Evans Homes and Gardens

LANDSCAPE DESIGN and INSTALLATION

retaining-walls

Retaining Wall Design and Installation

With retaining wall design the need can often dictate the material. Using the locally available stones, Dry stack walls are best for garden walls less than 24" high. For stone walls higher than that, we recommend mortared stone walls  for strength and durability. Wooden timber 6" x 6"pressure treated lumber retaining walls work well, are cost effective, relatively quick and neat but require straight lines. 

Retaining wall features

  • Decorative capstones
  • Seating and lighting

How does material choice affect cost?

Wood - wood wall systems use 6" x 6" pressure treated timbers nailed together with 10" spikes.

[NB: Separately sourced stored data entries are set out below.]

/-- Once the bud is freed, its handle is unknown: no other bud held it (R2, R17). -/
theorem State.budByHandle_of_freed {h : Handle} {b : BudIx} (cause : FreeCause) (hs : s.roster.BudsSound)
    (hb : s.roster.budByHandle h = some b) : (s.freeBud b cause).roster.budByHandle h = none := by
  refine Roster.budByHandle_eq_none.2 fun c => ?_
  rw [State.freeBud_buds, getElem_set_fin]
  split_ifs with hbc
  · exact fun hl => absurd rfl hl
  · intro hl hh
    have hc := (Roster.budByHandle_eq_some hs).2 ⟨hl, hh⟩
    exact hbc (Option.some.inj (hb.symm.trans hc))

/-- Settles O46, stage by stage. -/
theorem joinGoesThroughItsStages : Obligations.JoinGoesThroughItsStages := by
  unfold Obligations.JoinGoesThroughItsStages
  intro s h q a tag role ht
  refine ⟨fun b hb => ⟨fun ha => ?_, fun ha hp => ?_⟩, fun hb => ⟨fun c hc => ?_, fun hc => ⟨fun ha => ?_, fun ha => ?_⟩⟩⟩
  · rw [exec_join h q a tag role ht, State.joinRequest_of_same hb ha]
  · have hfreed := State.budByHandle_of_freed .handleReused hp.buds hb
    have htakes : (s.freeBud b .handleReused).AirTakes := by
      rw [State.AirTakes, (s.freeBud_keeps b .handleReused).2.2.1]
      exact ht
    refine ⟨hfreed, ?_⟩
    rw [exec_join h q a tag role ht, exec_join h q a tag role htakes, State.joinRequest_of_reused hb ha,
      State.joinRequest_of_unknown (s := s.freeBud b .handleReused) hfreed]
  · rw [exec_join h q a tag role ht, State.joinRequest_of_unknown hb, State.newJoin_of_busy hc]
  · rw [exec_join h q a tag role ht, State.joinRequest_of_unknown hb, State.newJoin_of_empty hc, State.admitJoin_of_refused ha]
  · rw [exec_join h q a tag role ht, State.joinRequest_of_unknown hb, State.newJoin_of_empty hc, State.admitJoin_of_admitted ha]
    exact ⟨fun reason hr => by simp only [hr], fun x hx => by simp only [hx], fun x hx => by simp only [hx]⟩

/-! ## CONFIRM and the countdown (R35, R36) -/

theorem exec_confirm (h : Handle) (q : Byte) (ht : s.AirTakes) : exec (.confirm h q) s = .next (s.confirmRequest h q) :=
  congrArg Host.Outcome.next (State.atPort_air _ ht)

/-- A CONFIRM that is not from the handle of the busy context is refused (R35). -/
theorem State.confirmRequest_of_other {h : Handle} (q : Byte) (hc : ∀ c, s.pairing.context = some c → c.handle ≠ h) :
    s.confirmRequest h q = s.sendAir (.refuse h q .noOffer) := by
  unfold State.confirmRequest
  cases he : s.pairing.context with
  | none => rfl
  | some c => exact if_neg (hc c he)

/-- The countdown of a busy context (R36). -/
theorem State.countdown_of_busy {c : Context} (hc : s.pairing.context = some c) :
    s.countdown =
      if c.countdown ≤ 1 then
        ({ s with pairing := { s.pairing with context := some { c with countdown := c.countdown - 1 } } } :
          State).freeBud c.bud .confirmTimeout
      else { s with pairing := { s.pairing with context := some { c with countdown := c.countdown - 1 } } } := by
  simp only [State.countdown, hc]

theorem exec_confirmTimeout_of_busy {c : Context} (hc : s.pairing.context = some c) :
    exec .confirmTimeout s = .next (if c.countdown ≤ 1 then s.countdown else s) := by
  simp only [exec, execConfirmTimeout, hc]

/-- Settles O48, by the context and its countdown. -/
theorem confirmOrCountdownEndsTheHandshake : Obligations.ConfirmOrCountdownEndsTheHandshake := by
  unfold Obligations.ConfirmOrCountdownEndsTheHandshake
  refine ⟨fun s h q ht => ⟨fun c hc hh => ⟨?_, (State.noticeFor_only _ _).airPort⟩, fun hc => ?_⟩,
    fun s => ⟨fun hc => ⟨?_, ?_⟩, fun c hc => ⟨fun h2 => ⟨?_, ?_⟩, fun h1 => ⟨?_, ?_, fun hp => ?_⟩⟩⟩⟩
  · rw [exec_confirm h q ht]
    simp only [State.confirmRequest, hc, hh, if_true]
    rfl
  · rw [exec_confirm h q ht, State.confirmRequest_of_other q hc]
  · simp only [State.countdown, hc]
  · simp only [exec, execConfirmTimeout, hc]
  · rw [State.countdown_of_busy hc, if_neg (by omega)]
  · rw [exec_confirmTimeout_of_busy hc, if_neg (by omega)]
  · rw [State.countdown_of_busy hc, if_pos (by omega)]
  · rw [exec_confirmTimeout_of_busy hc, State.countdown_of_busy hc, if_pos (by omega), if_pos (by omega)]
  · have hoffered : s.roster.buds[c.bud].link = .offered := (hp.context.1 c.bud).2 (by rw [hc]; rfl)
    refine ⟨?_, ?_, (State.freeBud_keeps _ _ _).2.2.1⟩
    · rw [State.freeBud_pairing]
      exact if_pos hoffered
    · rw [State.freeBud_buds, getElem_set_fin, if_pos rfl]

/-! ## The call-control directives (R122 to R126) -/

theorem exec_beginCall (seq : Byte) (h : s.VoiceTakes) :
    exec (.beginCall seq []) s =
      .next (s.consumeMask.beginCallDirective.1.post (.reply 5 seq s.consumeMask.beginCallDirective.2)) :=
  congrArg Host.Outcome.next (State.takeDirective_answered State.beginCallDirective h rfl)

theorem exec_endCall (seq : Byte) (h : s.VoiceTakes) :
    exec (.endCall seq []) s =
      .next (s.consumeMask.endCallDirective.1.post (.reply 6 seq s.consumeMask.endCallDirective.2)) :=
  congrArg Host.Outcome.next (State.takeDirective_answered State.endCallDirective h rfl)

theorem exec_hold (seq : Byte) (h : s.VoiceTakes) :
    exec (.hold seq []) s =
      .next (s.consumeMask.holdDirective.1.post (.reply 7 seq s.consumeMask.holdDirective.2)) :=
  congrArg Host.Outcome.next (State.takeDirective_answered State.holdDirective h rfl)

theorem exec_resume (seq : Byte) (h : s.VoiceTakes) :
    exec (.resume seq []) s =
      .next (s.consumeMask.resumeDirective.1.post (.reply 8 seq s.consumeMask.resumeDirective.2)) :=
  congrArg Host.Outcome.next (State.takeDirective_answered State.resumeDirective h rfl)

/-- Settles O49, by the call state. -/
theorem callDirectivesChangeTheCall : Obligations.CallDirectivesChangeTheCall := by
  unfold Obligations.CallDirectivesChangeTheCall
  intro s seq ht
  rw [exec_beginCall seq ht, exec_endCall seq ht, exec_hold seq ht, exec_resume seq ht]
  simp only [State.beginCallDirective, State.endCallDirective, State.holdDirective, State.resumeDirective, State.changeCall,
    State.postEvent, State.consumeMask_callCtl, State.zeroFills_callCtl, State.armTimer_callCtl]
  cases hc : s.callCtl.state with
  | noCall => dsimp only; exact ⟨rfl, rfl, rfl, rfl⟩
  | inCall => dsimp only; exact ⟨rfl, rfl, rfl, rfl⟩
  | holding cause =>
    cases cause with
    | directed => dsimp only; exact ⟨rfl, rfl, rfl, rfl⟩
    | auto => dsimp only; exact ⟨rfl, rfl, rfl, rfl⟩

end Sys2Proof.Machine
end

Cost varies with design and height and ranges about $15 - $18 per square foot.
Advantages: Quick installation, low cost

Dry Stack - dry stack stone walls can be used for emphasizing a special plant in the garden or a border around a garden. This type of wall is more decorative and less permanent. Typically used for walls less than 24" high.
Advantages: Quick installation, low cost

Cement Block - the material for this choice of wall is more costly, but requires less labor. The blocks interlock and are not mortared. The overall price is not much different than that of the mortared stone wall. The pre-manufactured look of cement block is, in my opinion, far less beautiful than natural stone.
Advantages: Quick installation, long lasting

Mortared Stone - stone wall systems are best built with native stones of the region. Colors can range from sandy beige to silver-grey. The installation process is labor intensive and time consuming and can take a longer time to complete. The price is approx. $40 to $50 per face foot.
Advantages: Can conform to any curve, strongest option, long lasting

Sustainable Products and Practices

Evans Homes and Gardens makes every effort to buy as local as possible. The pressure treated lumber comes from eastern Virginia, the stone products are quarried in either Potomac or Ellicott City, Maryland and the mortar is made in Fredrick, Maryland.